WE have a new Antinous bust! The Torlonia Marbles are being displayed for the first time in 50 years in Italy and among them is a new bust of Antinous...not exactly new, its been in storage for decades, but it is new for us!
It shows Antinous as Bacchus wearing a goat skin and on his head that mysterious box-crown that we aren’t entirely sure what its function was but we suspect it may have held a feather adornment or maybe a lotus flower.
There is always another Antinous out there in hiding waiting to be revealed, his mystery never stops unfolding around us!
The Antinous bust, along with an equally stunning bust of Hadrian, are highlights of the Torlonia Marbles, which went on exhibit in 2020-21 at the Capitoline Museum before going on exhibit at the Gallerie d'Italia in Milan May-September 2022.

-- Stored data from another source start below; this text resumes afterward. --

/-- R162: the words that vendor leaves among some have left are open until they are read. -/
def fogLeaves (o : Owner) (ids : List Nat) (s : State) : State :=
  let areas := (ids.filter (fun i => (vendorLeaf i).isSome)).filterMap (leafArea s o)
  let inside (a : Nat) : Bool := areas.any (fun x => decide (x.1 ≤ a) && decide (a < x.1 + x.2))
  modGlade s (fun g => { g with
    fog := g.fog.filter (fun a => !inside a) ++ areas.flatMap (fun x => (List.range x.2).map (x.1 + ·)) })

/-- R162, R199: what a descriptor changes in the banks and states of a slot's vendor leaves is open to LDG in the same way. -/
def fogSlot (n : Fin 32) (s : State) : State :=
  fogLeaves (.slot n) ((leasesOf s (.slot n)).flatMap (fun l => l.2.leaves.map BitVec.toNat)) s

/-- R174: the accesses of a vendor leaf's job as planned, 1.5 for each worst-case operation, over the leaf's words. -/
def planAccesses (o : Owner) (id : Nat) (s : State) : State :=
  match vendorLeaf id, leafArea s o id with
  | some (_, _, ops), some (base, w) =>
    modGlade s (fun g => { g with accesses := (List.range (3 * ops / 2)).foldl (fun v i =>
      upd v (Fin.ofNat 8 ((base + i % max 1 w) / 768)) (· + 1)) g.accesses })
  | _, _ => s

/-- R165, R169, R177: words zeroed with fresh check bits. -/
def zeroWords (base n : Nat) (s : State) : State :=
  let inside (a : Nat) : Bool := decide (base ≤ a) && decide (a < base + n)
  countRange base n (modGlade s (fun g => { g with
    words := g.words.filter (fun w => !inside w.1), bad := g.bad.filter (fun a => !inside a)
    fog := g.fog.filter (fun a => !inside a) }))

/-- R191, R195, R199: the state of an owner's leaf cleared, with its lease or its release. -/
def resetLeaf (o : Owner) (s : State) (leaf : Byte) : State :=
  match o with
  | .lattice n => modLtc s n (fun l => { l with poly := none, lastPoly := none })
  | .slot n => modSlot s n (fun sl =>
    match leaf.toNat with
    | 0x01 => { sl with cur := { sl.cur with d := {}, q := {} } }
    | 0x02 => { sl with cur := { sl.cur with dc := {} } }
    | 0x08 => { sl with out := { sl.out with vel := {} } }
    | 0x09 => { sl with out := { sl.out with pos := {} } }
    | 0x0A => { sl with out := { sl.out with notch := Vector.replicate 4 {} } }
    | 0x0B => { sl with out := { sl.out with dob := {} } }
    | 0x0C => { sl with out := { sl.out with ffwd := {} } }
    | 0x0D => { sl with out := { sl.out with plaus := {} } }
    | 0x20 => { sl with out := { sl.out with two := {} } }
    | 0x21 => { sl with out := { sl.out with band := {} } }
    | 0x31 => { sl with out := { sl.out with rep := {} } }
    | _ => sl)

/-- R184: a lease, release or move reported. -/
def leaseChange (k : Nat) (o : Owner) (words : Nat) (s : State) : State :=
  emit { source := 92, sev := .note, idx := k
         payload := b1 k ++ b1 (ownerByte o) ++ leBytes 2 words ++ leBytes 2 (freeWords s) } s

/-- R166: the identifiers of a GLADE_LEASE. -/
def leaseLeaves (p : BitVec 384) : List Nat := (List.range (pU p 16 1)).map (fun k => pU p (20 + k) 1)

/-- R166, R164: the words a lease of these leaves needs. -/
def leaseNeed (s : State) (standby : Bool) (leaves : List Nat) : Nat :=
  granule ((leaves.map (fun i => (leafWords s standby i).getD 0)).foldl (· + ·) 0)

/-- R166, R167 place 1: the field checks of GLADE_LEASE. -/
def leaseFieldCheck (f : InFlight) : Option (Nat × Int) :=
  let p := f.payload
  let n := pU p 16 1
  let owner := pU p 17 1
  let ids := leaseLeaves p
  firstFail ([resv p 28 63, inval (decide (n < 1) || decide (8 < n)) 16,
    inval (owner != 0 && (decide (owner < 0x80) || decide (0x83 < owner))) 17,
    inval (decide (1 < pU p 18 1) || (bit (pU p 18 1) 0 && !ids.contains 0x08 && !ids.contains 0x09)) 18,
    inval (decide (7 < pU p 19 1) && pU p 19 1 != 0xFF) 19]
    ++ (List.range 8).map (fun k => inval (if n ≤ k then pU p (20 + k) 1 != 0
        else pU p (20 + k) 1 == 0x38 || (decide (0x80 ≤ owner) && pU p (20 + k) 1 != 0x28)) (20 + k)))

/-- R167 places 2 to 7: the remaining checks of GLADE_LEASE, in their order. -/
def leaseStateCheck (f : InFlight) (s : State) : Option (Nat × Int) :=
  let p := f.payload
  let o := leaseOwner (Fin.ofNat 32 f.target.idx) (pU p 17 1)
  let ids := leaseLeaves p
  let held := (leasesOf s o).flatMap (fun l => l.2.leaves.map BitVec.toNat)
  let len := leaseNeed s (bit (pU p 18 1) 0) ids
  let space := ((leasesOf s o).map (fun l => l.2.words)).foldl (· + ·) 0
  let unknown := ids.zipIdx.map (fun (i, k) => ((leafWords s false i).isNone, 0x0080, (k : Int)))
  let dup := ids.zipIdx.map (fun (i, k) => (held.contains i || (ids.take k).contains i, 0x0081, (i : Int)))
  firstFail (unknown ++ dup ++ [inval (decide (4096 < space + len)) 20,
    ((tabFree s.glade.leases 128).isNone, 0x0083, 0),
    (decide (freeWords s < len), stLease, (len : Int) - freeWords s),
    ((placeLease s (pU p 19 1) len).isNone, 0x0082, longestRun s)])

/-- R165, R166: GLADE_LEASE takes effect. -/
def leaseNow (f : InFlight) (s : State) : State :=
  let p := f.payload
  let slot : Fin 32 := Fin.ofNat 32 f.target.idx
  let o := leaseOwner slot (pU p 17 1)
  let ids := leaseLeaves p
  let standby := bit (pU p 18 1) 0
  let len := leaseNeed s standby ids
  match tabFree s.glade.leases 128, placeLease s (pU p 19 1) len with
  | some k, some base =>
    let bytes := ids.map (fun i => BitVec.ofNat 8 i)
    let l : Lease := { base := base, words := len, slot := slot, owner := o, leaves := bytes, standby := standby }
    let s := modGlade s (fun g => { g with leases := tabPut g.leases k l })
    let s := zeroWords base len s
    let s := bytes.foldl (resetLeaf o) s
    let s := leaseChange k o len s
    complete f.id stOK (k + 256 * base : Nat) len (some (nowStamp s)) s
  | _, _ => s

/-! ### Release -/

/-- R169: the leaves that an owner runs. -/
def runningLeaves (s : State) (o : Owner) : List Nat :=
  match o with
  | .slot n =>
    match s.axis.slots[n].bind with
    | some b => if s.axis.slots[n].mode = .off then [] else b.curLeaf.toNat :: b.leaves.map BitVec.toNat
    | none => []
  | .lattice n => if ltcArmed s.pins.ltc[n] then [0x28] else []

/-- R169: whether a lease serves a leaf that its owner runs. -/
def leaseInUse (s : State) (l : Lease) : Bool := l.leaves.any (fun i => (runningLeaves s l.owner).contains i.toNat)

/-- R169: the leases that a GLADE_RELEASE names. -/
def releaseSet (f : InFlight) (s : State) : List (Nat × Lease) :=
  let p := f.payload
  let slot : Fin 32 := Fin.ofNat 32 f.target.idx
  if pU p 16 1 = 0 then
    s.glade.leases.filter (fun l => l.1 == pU p 17 1 && l.2.slot == slot)
  else leasesOf s (leaseOwner slot (pU p 18 1))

The Milan exhibition comprises more than 90 pieces from the revered "collection of collections" which had been hidden away for decades before it was presented to the public in Rome in October 2020.

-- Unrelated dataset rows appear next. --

-- ==== Sys2Proof/Machine/Axis.lean ====
section
/-!
DEFINITION. Slots as the host sets them up (07): SLOT_CONFIG, BANK_LOAD, BANK_SWAP and MODE_SET (R189, R190, R195–R200,
R206–R208, R215).
-/

namespace Sys2Proof.Machine

/-! ### SLOT_CONFIG (R189, R190) -/

/-- R189: a field of which 0 selects a default. -/
def orDefault (x d : Nat) : Nat := if x = 0 then d else x

/-- R189: the kind of a code. -/
def kindOf (c : Nat) : Kind := match c with
  | 0 => .servo | 1 => .step | 2 => .band | _ => .virtual

/-- R185: the code of a kind. -/
def kindCode : Kind → Nat
  | .servo => 0 | .step => 1 | .band => 2 | .virtual => 3

/-- R189: the binding that a payload spells, defaults resolved. -/
def bindingOf (p : BitVec 384) : Binding :=
  let u := fun o => pU p o 1
  let kind := kindOf (u 16)
  let cur := cadence * 2 ^ u 21
  let out := cadence * 2 ^ u 22
  let table (x : Nat) : Option Nat := if x = 0xFF then none else some x
  { kind := kind, structureCode := u 17, group := Fin.ofNat 8 (u 18)
    essential := bit (u 19) 0, evBand := bit (u 19) 1, evSat := bit (u 19) 2, epModel := bit (u 19) 3
    dom := domOf (u 20), curCad := u 21, outCad := u 22, fbSource := u 23, phase := pU p 24 4
    curOffset := orDefault (pU p 28 4) (cur / 2), outOffset := orDefault (pU p 32 4) (out / 2)
    curLeaf := BitVec.ofNat 8 (u 36), leaves := pBytes p 38 (min 8 (u 37))
    compTable := table (u 46), repTable := table (u 47)
    invPos := orDefault (pU p 48 2) 0x80, invVel := orDefault (pU p 50 2) 20, standstill := orDefault (pU p 52 2) 0x10
    bandSrc := u 54, bandDst := u 55, bandEp := u 56, bandCh := u 57, safeOut := u 58 }

/-- R185: whether an outer leaf is one that a kind and structure runs; user leaves are. -/
def leafFits (kind structureCode leaf : Nat) : Bool :=
  let user := decide (0x80 ≤ leaf) && decide (leaf ≤ 0x9F)
  match kind with
  | 0 => user || [0x08, 0x0A, 0x0B, 0x0C, 0x0D, 0x30, 0x31].contains leaf || (leaf == 0x09 && structureCode == 0)
  | 1 => user || leaf == 0x18
  | 2 => user || (leaf == 0x21 && structureCode == 0) || (leaf == 0x20 && structureCode == 1)
  | _ => false

/-- R185: the outer leaves that a kind and structure cannot do without. -/
def leavesNeeded (kind structureCode : Nat) : List Nat :=
  match kind with
  | 0 => if structureCode = 0 then [0x08, 0x09] else [0x08]
  | 1 => [0x18]
  | 2 => if structureCode = 0 then [0x21] else [0x20]
  | _ => []

/-- R252: whether a kind may have a feedback source. -/
def sourceFits (kind code : Nat) : Bool :=
  match kind with
  | 0 => [1, 2, 3, 0x10, 0x11].contains code
  | 1 => [0, 1, 2, 3, 0x10, 0x11].contains code
  | _ => code == 0

/-- R190: the field checks of SLOT_CONFIG, by offset. -/
def slotFields (p : BitVec 384) : List Check :=
  let u := fun o => pU p o 1
  let k := u 16
  let servo := k == 0
  let cur := cadence * 2 ^ u 21
  let out := cadence * 2 ^ u 22
  let cnt := u 37
  let ls := (List.range (min 8 cnt)).map (fun i => u (38 + i))
  let offBad (x per : Nat) : Bool := x != 0 && (decide (x < guard2) || decide (per < x))
  [inval (decide (3 < k)) 16,
    inval (if k == 0 || k == 2 then decide (1 < u 17) else u 17 != 0) 17,
    inval (decide (7 < u 18)) 18, inval (decide (15 < u 19)) 19, inval (decide (3 < u 20)) 20,
    inval (if servo then decide (7 < u 21) || decide (u 22 < u 21) else u 21 != 0) 21,
    inval (decide (u 22 < 2) || decide (7 < u 22)) 22, inval (!sourceFits k (u 23)) 23,
    inval (decide (out ≤ pU p 24 4)) 24, inval (servo && offBad (pU p 28 4) cur) 28, inval (offBad (pU p 32 4) out) 32,
    inval (if servo then !(u 36 == 1 || u 36 == 2 || (decide (0x80 ≤ u 36) && decide (u 36 ≤ 0x9F))) else u 36 != 0) 36,
    inval (decide (8 < cnt) || (cnt == 0 && k != 3) || (k == 3 && cnt != 0)) 37]
  ++ (List.range 8).map (fun i => inval (if i < cnt then
        !leafFits k (u 17) (u (38 + i)) || (List.range i).any (fun j => u (38 + j) == u (38 + i))
      else u (38 + i) != 0) (38 + i))
  ++ [inval ((leavesNeeded k (u 17)).any (fun x => !ls.contains x)) 38,
    inval ((u 46 != 0xFF && decide (31 < u 46)) || ((u 46 != 0xFF) != ls.contains 0x30)) 46,
    inval ((u 47 != 0xFF && decide (31 < u 47)) || ((u 47 != 0xFF) != ls.contains 0x31)) 47,
    inval (decide (3 < u 54)) 54, inval (decide (4 < u 55)) 55, inval (decide (11 < u 56)) 56, inval (decide (2 < u 58)) 58]

/-- R186: how many slots other than one have a property. -/
def countOthers (s : State) (n : Fin 32) (p : Binding → Bool) : Nat :=
  ((List.finRange 32).filter (fun m => m != n && (match s.axis.slots[m].bind with
    | some b => p b
    | none => false))).length

/-- R167, R168: the leaves a binding names. -/
def bindLeaves (b : Binding) : List Nat := (if b.kind = .servo then [b.curLeaf.toNat] else []) ++ b.leaves.map BitVec.toNat

/-- R190: the state checks of SLOT_CONFIG. -/
def slotState (n : Fin 32) (b : Binding) (s : State) : List Check :=
  let short := leaseShort s (.slot n) (bindLeaves b)
  let undefined (t : Option Nat) : Bool := match t with
    | some t => (tabGet s.glade.tables t).isNone
    | none => false
  [(unset s b.dom, stDomUnset, domCode b.dom), (short != 0, stLease, short),
    denied (s.axis.slots[n].mode != .off) 1,
    denied (b.kind == .servo && decide (24 ≤ countOthers s n (fun x => x.kind == .servo))) 2,
    denied (b.kind == .servo && b.curCad == 0 && decide (8 ≤ countOthers s n (fun x => x.kind == .servo && x.curCad == 0))) 3,
    denied (b.outCad == 2 && decide (8 ≤ countOthers s n (fun x => x.outCad == 2))) 4,
    denied (undefined b.compTable || undefined b.repTable) 5]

Considered among the world's most important private collections of Greek-Roman classical art, the Torlonia Collection comprises a total of 620 pieces.
Amassed between the 15th- and 19th centuries by the aristocratic Torlonia family, the collection includes marble, bronze and alabaster statues, busts, bas-reliefs and sarcophagi dating to the ancient Roman era.
The exhibition of the Torlonia works is due to embark on a world tour whose programme is still being defined, reports news agency ANSA.
There is also a long-term plan to house the collection in a new Rome museum, possibly in a previously neglected Renaissance palace near the Colosseum, currently under restoration.